“You can outlive longevity” My Dad told me that once about my Granma. Many years ago. 10 years before that, she’d told him she’d lived her life; she was ready for it to be over.
I visited my Granma today. I don’t go very often. I don’t like it. She’s normally still in bed and she can’t hear me and doesn’t always know who I am. Agent Echo’s fine – she breezes in and smiles and talks cheerfully and does Granma’s nails but I… I freeze up and notice her paper-thin skin and think of death.
Today, Daddy was just leaving when I arrived. She seemed shocked – who is this strange woman touching me? – and didn’t – wouldn’t – look at me. Dad told her who I was and held my hand over her bed, but I don’t think she heard him. He handed me a notepad so I could write to her and left.

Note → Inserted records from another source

/-- A tile of one region: codes of the values inside the tensor, +0 outside it (R351). -/
def Shard.pack (d : Shard) (r : Recipe) (seed : Word) (tid t : Nat) (vals : List A40) : List Byte :=
  let cs := (List.range 1024).map (fun k =>
    let ij := d.coord t k
    if ij.1 < d.rows ∧ ij.2 < d.cols then millCode r seed d.step tid (ij.1 * d.cols + ij.2) (vals.getD k 0) else 0)
  packRecord r.millFmt cs []

/-- A stored 16-bit tile, widened to A40 (R560). -/
def widenTile (m : Memory) (fmt a : Nat) : List A40 :=
  ((tileVals fmt 0 (Memory.readBytes m a rec16)).map roundA)

/-- The rule applied to a tile whose g holds no NaN: what is written where in the next generation (R350, R351). -/
def State.ruleWrites (s : State) (c : Nat) (h : HeldStep) (d : Shard) (t : Nat) (gs : List A40) : List (Nat × List Byte) :=
  let x := s.ctx c
  let old := d.stateOf x.genState
  let new := d.stateOf (1 - x.genState)
  let rp := h.recipe d.rcpP
  let r1 := h.recipe d.rcpM1
  let r2 := h.recipe d.rcpM2
  let m0 := if d.m1 then widenTile s.mem r1.millFmt (old + d.offM1 + rec16 * t) else []
  let v0 := if d.m2 then widenTile s.mem r2.millFmt (old + d.offM2 + rec16 * t) else []
  let p0 := widenTile s.mem rp.millFmt (old + rec16 * t)
  let out := (List.range 1024).map (fun k => d.moments (gs.getD k 0) (m0.getD k 0) (v0.getD k 0))
  let ps := (List.range 1024).map (fun k => d.param (p0.getD k 0) (out.getD k (0, 0, 0)).2.2)
  (if d.m1 then [(new + d.offM1 + rec16 * t, d.pack r1 x.seed d.tidM1 t (out.map (·.1)))] else []) ++
  (if d.m2 then [(new + d.offM2 + rec16 * t, d.pack r2 x.seed d.tidM2 t (out.map (·.2.1)))] else []) ++
  (if d.rule ≤ 1 ∧ !d.lw then [(new + rec16 * t, d.pack rp x.seed d.tidP t ps)] else [])

/-- What a station does with a tile (R235, R350–R353): it applies the rule, and writes and mirrors the next generation; a NaN marks
the step, and from then on no state is written. A tile of a step that is settled, or whose shard is disarmed, changes nothing. -/
def State.stationWork (s : State) (j : StationJob) : State :=
  match (s.ctx j.ctx).shard? j.step j.shard.addr, (s.ctx j.ctx).step? j.step with
  | some d, some h =>
    let gs := j.elems.map (fun g => mulA g d.gscale)
    let bad := gs.any (fun g => (ofA40 g).isNan)
    let s := if bad then s.modCtx j.ctx (fun x => x.modStep j.step (fun h => { h.setSkip 0xFFF0 with nan := true })) else s
    let s := if bad || h.nan then s
      else (s.ruleWrites j.ctx h d j.tile gs).foldl (fun s p => s.millWrite j.ctx j.step p.1 p.2) s
    let s := s.modCtx j.ctx (fun x => x.modShard j.step d.addr (fun d => { d with written := d.written + 1 }))
    if d.lw ∧ d.gsv ∧ d.written + 1 = d.nt ∧ !(bad || h.nan) then s.change j.ctx d.gsem 1 none else s
  | _, _ => s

“Hi Grandma, it’s Fern – hope you like the cyclamen.” She read the note, laid the pad on her bed and carried on looking away from me. She wouldn’t even look at the flowers. No chair, so I dithered on my feet by the bed, feeling lost and lonely and afraid. I took the pad back gently. Did I imgaine the slight frown on her face? “I can’t stay long, but it was really nice to see you. Loads of love. X” I handed it back. She took more time to read it and smiled. I explained I had to go shopping and left. She waved good bye.
The door needs a code to let you out (to stop the old people escaping? can’t have them loose in society). The nurse saw I didn’t know how to get out and joked I’d have to stay with Granma. More guilt that I rarely come and never stay long. More fear.
I told Granma I would come and see her again. I wasn’t sure if I was telling the truth.